-- ==== Sys2Proof/Machine/Keys.lean ====
section
/-! DEFINITION. The key store: slots, session keys, the VBAT secret store, random numbers, and clearing before
scan (R416, R418 to R421, R424, R426). -/

namespace Sys2Proof.Machine

def pKey : Nat := 2
def pEnc : Nat := 130

/-- A register of mirror channel `c` (R263). -/
def encOff (c r : Nat) : Nat := 0x100 + 0x80 * c + r

def encOn (c : Nat) (s : State) : Bool := s.rb pEnc (encOff c 0) 0

/-! ## Session keys (R420) -/

def keyUser : KeyUser → Nat
  | .ctx c => c.val
  | .channel c => 128 + c.val

/-- The slot of a user that is enabled with SRTP. -/
def userSlot (u : KeyUser) (s : State) : Option Nat :=
  match u with
  | .ctx c =>
    if ctxOn c.val s && bit (s.regAt pSrc 0x11C c.val) 0 then some (s.rfAt pSrc 0x11C c.val 15 8) else none
  | .channel c =>
    if encOn c.val s && s.rb pEnc (encOff c.val 0x30) 0 then some (s.rf pEnc (encOff c.val 0x30) 15 8) else none

/-- Session keys as the SRTP engines hold them. -/
def sessionKeys (user : Nat) (s : State) : Option (List (List Byte)) := smGet user s.key.sess

/-- The session keys of a user are zeroed when it is disabled. -/
def dropSession (user : Nat) (s : State) : State :=
  { s with key := { s.key with sess := smErase user s.key.sess } }

/-- SESSION_KEY_DERIVED: the derivation completes; an EMPTY slot gives no keys. -/
def execSessionKeyDerived (u : KeyUser) (s : State) : Host.Outcome State Fault Refusal :=
  .next (whenClocked s (match userSlot u s with
    | none => s
    | some slot =>
      match smGet slot s.key.slots with
      | none => s
      | some k =>
        let keys := (List.range 6).map fun l => srtpKdf k.key k.salt l
        { s with key := { s.key with sess := smInsert (keyUser u) keys s.key.sess } }))

/-- A slot is named by an enabled context or channel that has SRTP enabled (R418). -/
def slotInUse (slot : Nat) (s : State) : Bool :=
  (List.range 128).any (fun c => ctxOn c s && bit (s.regAt pSrc 0x11C c) 0 && s.rfAt pSrc 0x11C c 15 8 = slot)
    || (List.range 4).any fun c =>
      encOn c s && s.rb pEnc (encOff c 0x30) 0 && s.rf pEnc (encOff c 0x30) 15 8 = slot

/-! ## Commands (R418, R419) -/

/-- KEY_DATA as bytes: `n` bytes from DATA*i*. -/
def keyData (i n : Nat) (s : State) : List Byte :=
  ((List.range ((n + 3) / 4)).flatMap fun k => leBytes 4 (s.reg pKey (0x080 + 4 * (i + k))).toNat).take n

/-- KEY zeroes DATA0 to DATA13 after every command. -/
def zeroData (s : State) : State :=
  (List.range 14).foldl (fun s i => s.setReg pKey (0x080 + 4 * i) 0) s

def setSlot (slot : Nat) (k : Option KeySlot) (s : State) : State :=
  { s with key := { s.key with slots := match k with
      | some k => smInsert slot k s.key.slots
      | none => smErase slot s.key.slots } }

/-- The fused 256-bit device wrapping key (R418). -/
def wrapKey : List Byte := (List.range 32).map Config.wrapKeyByte

/-- What a slot command unwraps to. -/
def unwrapped (wrap : Bool) (s : State) : Option (List Byte) :=
  aesUnwrap (if wrap then s.vbt.secret.getD [] else wrapKey) (keyData 0 56 s)

/-- KEY_STAT.BUSY: a command is in progress (R419, R426). (DEDUCED: log entry 58) -/
def keyBusy (s : State) : Bool := s.key.vstore.isSome

/-- The fused counter with the programming in progress (R424). (DEDUCED: log entry 58) -/
def fuseTarget (s : State) : Nat := s.key.fusing.foldl (fun a f => max a f.2) (max Config.fuseSv.toNat s.fuseSv)

/-- The check of a write to the KEY page (R418, R424, R426). (DEDUCED: log entry 58) -/
def keyCheck (m : Master) (off : Nat) (v : Word) (s : State) : Verdict :=
  if 0x40 ≤ off && reservedSet pKey off v then .err 0x40
  else if (off = 0x048 || off = 0x050) && keyBusy s then .err 0x44
  else
    match off with
    | 0x048 =>
      let slot := s.rfAt pKey 0x044 (masterId m) 7 0
      let cmd := fld v 1 0
      if cmd ≠ 0 && slotInUse slot s then .err 0x42
      else if bit v 9 && s.vbt.secret.isNone then .err 0x43
      else if cmd = 0 then .ok
      else if cmd = 2 && (unwrapped (bit v 9) s).isNone then .err 0x41
      else .ok
    | 0x060 =>
      if fld v 7 0 < fuseTarget s || s.rf pKey 0x05C 23 16 < fld v 7 0 then .err 0x40
      else .ok
    | _ => .ok

/-- A slot command takes effect (R418). -/
def slotEffect (slot : Nat) (v : Word) (s : State) : State :=
  let len := bit v 8
  let n := if len then 32 else 16
  let done := fun (k : Option KeySlot) => raiseBit pKey 0 (zeroData (setSlot slot k s))
  match fld v 1 0 with
  | 1 => done (some { len256 := len, key := keyData 0 n s, salt := keyData 8 12 s })
  | 2 =>
    match unwrapped (bit v 9) s with
    | some d => done (some { len256 := len, key := d.take n, salt := (d.drop 32).take 12 })
    | none => s
  | 3 => done none
  | _ => s

/-- The clearing of R416 over the volatile stores; `ok` is what the hardware read-back found, which it finds at the next
clearings too. (DEDUCED: log entry 58) -/
def clearStores (ok : Bool) (s : State) : State :=
  let s := { s with key := { s.key with slots := [], sess := [] }, keyStuck := !ok }
  let s := s.setFld pKey 0x040 0 0 (b2n ok)
  if ok then s.setFld pKey 0x040 1 1 0
  else withdraw 8 0 (raiseBit pKey 1 (s.setFld pKey 0x040 1 1 1))

/-- A command on the VBAT secret store starts: its data is taken, and it completes within 3 VBT clocks, 91.55 µs (R22,
R419). (DEDUCED: log entry 58) -/
def vstoreStart (secret : Option (List Byte)) (s : State) : State :=
  let (w, s) := s.takeFree
  { s with key := { s.key with vstore := some (s.clk + w.toNat % 45777, secret) } }

/-- What the clock completes: a command on the VBAT secret store, and the programming of fuses (R419, R424).
(DESIGN CHOICE, DEDUCED: log entries 2, 58) -/
def keyTick (s : State) : State :=
  let s :=
    match s.key.vstore with
    | some (t, secret) =>
      if t ≤ s.clk then
        raiseBit pKey 0
          (zeroData { s with vbt := { s.vbt with secret }, key := { s.key with vstore := none } })
      else s
    | none => s
  match s.key.fusing with
  | (t, sv) :: rest => if t ≤ s.clk then { s with fuseSv := max s.fuseSv sv, key := { s.key with fusing := rest } } else s
  | [] => s

/-- The effect of an accepted write to the KEY page; `ok` is the read-back of a clearing. (DEDUCED: log entry 58) -/
def keyEffect (m : Master) (off : Nat) (v : Word) (ok : Bool) (s : State) : State :=
  match off with
  | 0x048 => slotEffect (s.rfAt pKey 0x044 (masterId m) 7 0) v s
  | 0x050 =>
    match fld v 1 0 with
    | 1 => vstoreStart (some (keyData 0 32 s)) s
    | 2 => vstoreStart none s
    | _ => s
  | 0x054 => if bit v 0 then clearStores ok s else s
  | 0x060 => { s with key := { s.key with fusing := s.key.fusing ++ [(s.clk + 5000000, fld v 7 0)] } }
  | _ => if 0x080 ≤ off then s.setReg pKey off v else s

/-- A write to a register of the KEY page. The low byte of KEY_DATA is byte 0. -/
def keyWriteWith (ok : Bool) (m : Master) (off : Nat) (v : Word) (s : State) : State :=
  let t := regCommand m pKey off v (keyCheck m off v) (keyEffect m off v ok) s
  if (admitWrite m pKey off v s).isNone && keyCheck m off v s = .err 0x41 then zeroData t else t

def keyWrite (m : Master) (off : Nat) (v : Word) (s : State) : State := keyWriteWith (!s.keyStuck) m off v s

/-- KEY_ZEROISE (R416, R426). (DEDUCED: log entry 58) -/
def execKeyZeroise (m : Master) (readBackZero : Bool) (s : State) : Host.Outcome State Fault Refusal :=
  .next (issue m .write pKey 0x054 (keyWriteWith readBackZero m 0x054 1) s)

/-- LOAD_PLAIN (R418). -/
def execLoadPlain (m : Master) (len256 : Bool) (s : State) : Host.Outcome State Fault Refusal :=
  .next (issue m .write pKey 0x048 (keyWrite m 0x048 (BitVec.ofNat 32 (b2n len256 * 256 + 1))) s)

/-- LOAD_WRAPPED (R418). (DEDUCED: log entry 58) -/
def execLoadWrapped (m : Master) (wrap len256 : Bool) (s : State) : Host.Outcome State Fault Refusal :=
  .next (issue m .write pKey 0x048 (keyWrite m 0x048 (BitVec.ofNat 32 (b2n wrap * 512 + b2n len256 * 256 + 2))) s)

/-- SLOT_CLEAR: CMD CLEAR (R418). -/
def execSlotClear (m : Master) (s : State) : Host.Outcome State Fault Refusal :=
  .next (issue m .write pKey 0x048 (keyWrite m 0x048 3) s)

/-- VSTORE_LOAD (R419). -/
def execVstoreLoad (m : Master) (s : State) : Host.Outcome State Fault Refusal :=
  .next (issue m .write pKey 0x050 (keyWrite m 0x050 1) s)

/-- VSTORE_CLEAR (R419). -/
def execVstoreClear (m : Master) (s : State) : Host.Outcome State Fault Refusal :=
  .next (issue m .write pKey 0x050 (keyWrite m 0x050 2) s)

/-- FUSE_SV_WRITE (R424). (DEDUCED: log entry 58) -/
def execFuseSvWrite (m : Master) (sv : BitVec 8) (s : State) : Host.Outcome State Fault Refusal :=
  .next (issue m .write pKey 0x060 (keyWrite m 0x060 (sv.setWidth 32)) s)

/-! ## Reading; random numbers (R421, R426) -/

/-- The read of KEY_RNG: conditioned physical entropy, or 0 after a failed health test. (DEDUCED: log entry 58) -/
def rngValue (s : State) : Word × State := if s.rb pKey 0x040 2 then (0, s) else s.takeFree

/-- RNG_READ (R421). -/
def execRngRead (m : Master) (s : State) : Host.Outcome State Fault Refusal :=
  .next (issue m .read pKey 0x058 (readCommand m pKey 0x058 rngValue) s)

/-- RNG_HEALTH_FAIL (R421). -/
def execRngHealthFail (s : State) : Host.Outcome State Fault Refusal :=
  .next (whenServed s (raiseBit pKey 2 (s.setFld pKey 0x040 2 2 1)))

/-- A read of the KEY page. KEY_DATA reads 0. -/
def keyRead (m : Master) (off : Nat) (s : State) : Word × State :=
  match off with
  | 0x040 =>
    (BitVec.ofNat 32 (s.key.slots.length * 65536 + b2n (keyBusy s) * 16 + b2n s.vbt.secret.isSome * 8) ||| (s.reg pKey 0x040 &&& 7), s)
  | 0x044 => (s.regAt pKey 0x044 (masterId m), s)
  | 0x04C =>
    (match smGet (s.rfAt pKey 0x044 (masterId m) 7 0) s.key.slots with
      | none => 0
      | some k => if k.len256 then 2 else 1, s)
  | 0x058 => rngValue s
  | 0x05C => (putFld (s.reg pKey 0x05C) 15 8 (max Config.fuseSv.toNat s.fuseSv), s)
  | _ => (if 0x080 ≤ off then 0 else s.reg pKey off, s)

end Sys2Proof.Machine
end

++++

**Work order:**
Within the listing above, the range opens at the line with "(R418, R419) -/" and closes at the line with "every command. -/". Reproduce exactly the lines of that range, including both ends.

**Answer:**
/-! ## Commands (R418, R419) -/

/-- KEY_DATA as bytes: `n` bytes from DATA*i*. -/
def keyData (i n : Nat) (s : State) : List Byte :=
  ((List.range ((n + 3) / 4)).flatMap fun k => leBytes 4 (s.reg pKey (0x080 + 4 * (i + k))).toNat).take n

/-- KEY zeroes DATA0 to DATA13 after every command. -/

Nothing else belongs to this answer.